▶ [Problem statement]: Until the line containing "VecResult s w (.vbcast g d (.scal" has been reproduced, keep reproducing each line of the material below exactly, starting with the first.

<<<<

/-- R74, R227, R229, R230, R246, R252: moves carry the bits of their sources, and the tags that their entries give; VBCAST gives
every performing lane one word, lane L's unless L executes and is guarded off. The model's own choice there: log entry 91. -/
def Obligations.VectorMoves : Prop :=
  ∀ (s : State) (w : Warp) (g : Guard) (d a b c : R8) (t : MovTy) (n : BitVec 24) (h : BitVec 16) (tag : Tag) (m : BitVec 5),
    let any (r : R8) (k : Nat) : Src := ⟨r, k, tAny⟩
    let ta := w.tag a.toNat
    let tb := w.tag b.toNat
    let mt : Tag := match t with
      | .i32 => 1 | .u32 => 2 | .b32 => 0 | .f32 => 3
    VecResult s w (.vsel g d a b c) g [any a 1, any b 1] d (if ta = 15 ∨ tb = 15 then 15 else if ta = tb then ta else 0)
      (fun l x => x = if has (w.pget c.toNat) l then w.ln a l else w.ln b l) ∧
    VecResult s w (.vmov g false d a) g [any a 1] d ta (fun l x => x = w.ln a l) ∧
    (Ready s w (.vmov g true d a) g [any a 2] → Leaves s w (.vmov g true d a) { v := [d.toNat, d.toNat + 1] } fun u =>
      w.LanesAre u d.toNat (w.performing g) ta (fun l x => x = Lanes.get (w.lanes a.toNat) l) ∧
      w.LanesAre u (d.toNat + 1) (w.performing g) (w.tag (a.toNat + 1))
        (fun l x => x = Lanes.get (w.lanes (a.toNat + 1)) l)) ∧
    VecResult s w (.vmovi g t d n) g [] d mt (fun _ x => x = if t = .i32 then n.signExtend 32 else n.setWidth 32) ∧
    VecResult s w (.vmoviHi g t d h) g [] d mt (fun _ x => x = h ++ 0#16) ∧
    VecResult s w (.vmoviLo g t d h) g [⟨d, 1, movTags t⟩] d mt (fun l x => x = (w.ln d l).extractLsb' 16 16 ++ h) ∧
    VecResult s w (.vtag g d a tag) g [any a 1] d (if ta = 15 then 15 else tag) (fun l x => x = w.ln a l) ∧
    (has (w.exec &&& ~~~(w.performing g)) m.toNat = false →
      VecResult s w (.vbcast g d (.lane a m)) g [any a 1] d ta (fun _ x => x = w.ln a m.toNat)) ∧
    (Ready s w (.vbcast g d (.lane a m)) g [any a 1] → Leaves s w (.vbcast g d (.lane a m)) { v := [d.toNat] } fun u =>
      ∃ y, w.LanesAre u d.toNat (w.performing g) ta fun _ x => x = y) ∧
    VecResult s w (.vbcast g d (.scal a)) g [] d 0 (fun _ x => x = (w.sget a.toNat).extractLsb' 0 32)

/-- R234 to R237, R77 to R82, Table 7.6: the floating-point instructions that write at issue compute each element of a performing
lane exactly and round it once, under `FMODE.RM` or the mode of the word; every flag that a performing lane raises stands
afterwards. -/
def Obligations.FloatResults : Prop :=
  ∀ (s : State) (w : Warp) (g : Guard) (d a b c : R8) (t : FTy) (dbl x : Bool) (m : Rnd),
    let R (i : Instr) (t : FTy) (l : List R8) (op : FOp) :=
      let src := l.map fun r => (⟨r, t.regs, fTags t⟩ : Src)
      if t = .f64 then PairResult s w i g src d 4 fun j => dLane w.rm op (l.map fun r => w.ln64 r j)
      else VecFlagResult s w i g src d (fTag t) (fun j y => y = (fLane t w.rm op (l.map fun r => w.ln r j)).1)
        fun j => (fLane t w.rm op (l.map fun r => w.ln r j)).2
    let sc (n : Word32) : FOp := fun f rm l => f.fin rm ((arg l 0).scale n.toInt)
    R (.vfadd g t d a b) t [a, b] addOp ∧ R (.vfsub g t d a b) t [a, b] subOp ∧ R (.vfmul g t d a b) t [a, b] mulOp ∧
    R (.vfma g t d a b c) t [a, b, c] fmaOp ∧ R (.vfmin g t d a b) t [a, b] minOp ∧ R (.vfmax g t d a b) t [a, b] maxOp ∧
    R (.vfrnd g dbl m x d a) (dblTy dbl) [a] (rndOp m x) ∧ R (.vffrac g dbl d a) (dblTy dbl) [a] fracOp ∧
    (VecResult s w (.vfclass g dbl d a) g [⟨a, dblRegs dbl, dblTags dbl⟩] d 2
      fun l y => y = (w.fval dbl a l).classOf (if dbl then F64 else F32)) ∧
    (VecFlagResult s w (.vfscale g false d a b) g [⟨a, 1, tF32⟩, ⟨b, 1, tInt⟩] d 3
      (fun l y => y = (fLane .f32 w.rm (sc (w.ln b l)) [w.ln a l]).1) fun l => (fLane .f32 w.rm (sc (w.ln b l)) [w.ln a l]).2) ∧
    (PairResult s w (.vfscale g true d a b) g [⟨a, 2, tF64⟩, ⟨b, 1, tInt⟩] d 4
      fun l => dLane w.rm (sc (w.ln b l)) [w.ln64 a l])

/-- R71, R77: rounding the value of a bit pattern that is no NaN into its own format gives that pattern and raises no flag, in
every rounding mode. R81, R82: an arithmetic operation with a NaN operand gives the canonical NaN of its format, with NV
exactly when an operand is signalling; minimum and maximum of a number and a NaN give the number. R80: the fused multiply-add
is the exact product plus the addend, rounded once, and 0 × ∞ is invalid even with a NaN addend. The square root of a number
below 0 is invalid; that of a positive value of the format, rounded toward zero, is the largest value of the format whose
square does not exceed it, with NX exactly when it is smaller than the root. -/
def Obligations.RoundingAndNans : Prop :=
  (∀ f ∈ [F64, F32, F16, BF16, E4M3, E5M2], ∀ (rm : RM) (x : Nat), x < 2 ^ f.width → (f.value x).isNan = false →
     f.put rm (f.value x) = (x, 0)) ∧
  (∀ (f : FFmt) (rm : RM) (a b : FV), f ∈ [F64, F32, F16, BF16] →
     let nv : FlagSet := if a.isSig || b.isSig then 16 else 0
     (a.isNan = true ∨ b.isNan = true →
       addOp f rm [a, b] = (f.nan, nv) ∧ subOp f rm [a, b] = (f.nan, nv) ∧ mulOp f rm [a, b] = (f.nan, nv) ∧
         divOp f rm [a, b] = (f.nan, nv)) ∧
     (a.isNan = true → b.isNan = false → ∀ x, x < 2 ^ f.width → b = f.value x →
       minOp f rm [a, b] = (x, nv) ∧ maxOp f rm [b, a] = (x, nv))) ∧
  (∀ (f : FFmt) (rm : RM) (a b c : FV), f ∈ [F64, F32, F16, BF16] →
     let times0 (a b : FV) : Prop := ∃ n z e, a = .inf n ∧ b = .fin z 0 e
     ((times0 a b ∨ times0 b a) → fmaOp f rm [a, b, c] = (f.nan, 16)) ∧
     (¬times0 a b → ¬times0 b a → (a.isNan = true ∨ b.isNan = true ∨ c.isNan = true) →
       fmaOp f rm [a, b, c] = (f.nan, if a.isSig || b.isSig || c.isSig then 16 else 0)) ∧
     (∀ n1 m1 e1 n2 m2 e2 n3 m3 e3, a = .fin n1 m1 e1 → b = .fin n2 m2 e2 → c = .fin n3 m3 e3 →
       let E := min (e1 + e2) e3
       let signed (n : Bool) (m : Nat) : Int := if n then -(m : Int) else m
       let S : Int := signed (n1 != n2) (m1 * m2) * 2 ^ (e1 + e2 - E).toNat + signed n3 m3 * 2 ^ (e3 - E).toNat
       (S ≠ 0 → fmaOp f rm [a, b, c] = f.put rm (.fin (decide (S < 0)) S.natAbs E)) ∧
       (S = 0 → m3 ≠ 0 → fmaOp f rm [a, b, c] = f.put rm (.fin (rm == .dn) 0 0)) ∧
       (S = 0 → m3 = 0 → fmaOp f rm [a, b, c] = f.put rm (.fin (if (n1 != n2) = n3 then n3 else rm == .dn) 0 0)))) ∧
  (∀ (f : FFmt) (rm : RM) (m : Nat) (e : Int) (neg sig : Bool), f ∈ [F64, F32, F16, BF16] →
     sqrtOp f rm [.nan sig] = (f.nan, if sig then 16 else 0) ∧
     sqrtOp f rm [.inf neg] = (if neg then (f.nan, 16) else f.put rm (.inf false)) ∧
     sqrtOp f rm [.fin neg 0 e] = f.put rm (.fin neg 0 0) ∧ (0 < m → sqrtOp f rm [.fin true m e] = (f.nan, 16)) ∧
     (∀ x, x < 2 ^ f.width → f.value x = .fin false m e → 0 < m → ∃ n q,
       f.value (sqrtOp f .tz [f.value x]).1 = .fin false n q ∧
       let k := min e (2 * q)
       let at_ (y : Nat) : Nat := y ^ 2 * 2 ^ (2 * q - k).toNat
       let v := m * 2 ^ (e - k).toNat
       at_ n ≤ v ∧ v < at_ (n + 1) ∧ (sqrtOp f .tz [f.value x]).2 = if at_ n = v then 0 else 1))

>>>>

▶ [Task answer]:
/-- R74, R227, R229, R230, R246, R252: moves carry the bits of their sources, and the tags that their entries give; VBCAST gives
every performing lane one word, lane L's unless L executes and is guarded off. The model's own choice there: log entry 91. -/
def Obligations.VectorMoves : Prop :=
  ∀ (s : State) (w : Warp) (g : Guard) (d a b c : R8) (t : MovTy) (n : BitVec 24) (h : BitVec 16) (tag : Tag) (m : BitVec 5),
    let any (r : R8) (k : Nat) : Src := ⟨r, k, tAny⟩
    let ta := w.tag a.toNat
    let tb := w.tag b.toNat
    let mt : Tag := match t with
      | .i32 => 1 | .u32 => 2 | .b32 => 0 | .f32 => 3
    VecResult s w (.vsel g d a b c) g [any a 1, any b 1] d (if ta = 15 ∨ tb = 15 then 15 else if ta = tb then ta else 0)
      (fun l x => x = if has (w.pget c.toNat) l then w.ln a l else w.ln b l) ∧
    VecResult s w (.vmov g false d a) g [any a 1] d ta (fun l x => x = w.ln a l) ∧
    (Ready s w (.vmov g true d a) g [any a 2] → Leaves s w (.vmov g true d a) { v := [d.toNat, d.toNat + 1] } fun u =>
      w.LanesAre u d.toNat (w.performing g) ta (fun l x => x = Lanes.get (w.lanes a.toNat) l) ∧
      w.LanesAre u (d.toNat + 1) (w.performing g) (w.tag (a.toNat + 1))
        (fun l x => x = Lanes.get (w.lanes (a.toNat + 1)) l)) ∧
    VecResult s w (.vmovi g t d n) g [] d mt (fun _ x => x = if t = .i32 then n.signExtend 32 else n.setWidth 32) ∧
    VecResult s w (.vmoviHi g t d h) g [] d mt (fun _ x => x = h ++ 0#16) ∧
    VecResult s w (.vmoviLo g t d h) g [⟨d, 1, movTags t⟩] d mt (fun l x => x = (w.ln d l).extractLsb' 16 16 ++ h) ∧
    VecResult s w (.vtag g d a tag) g [any a 1] d (if ta = 15 then 15 else tag) (fun l x => x = w.ln a l) ∧
    (has (w.exec &&& ~~~(w.performing g)) m.toNat = false →
      VecResult s w (.vbcast g d (.lane a m)) g [any a 1] d ta (fun _ x => x = w.ln a m.toNat)) ∧
    (Ready s w (.vbcast g d (.lane a m)) g [any a 1] → Leaves s w (.vbcast g d (.lane a m)) { v := [d.toNat] } fun u =>
      ∃ y, w.LanesAre u d.toNat (w.performing g) ta fun _ x => x = y) ∧
    VecResult s w (.vbcast g d (.scal a)) g [] d 0 (fun _ x => x = (w.sget a.toNat).extractLsb' 0 32)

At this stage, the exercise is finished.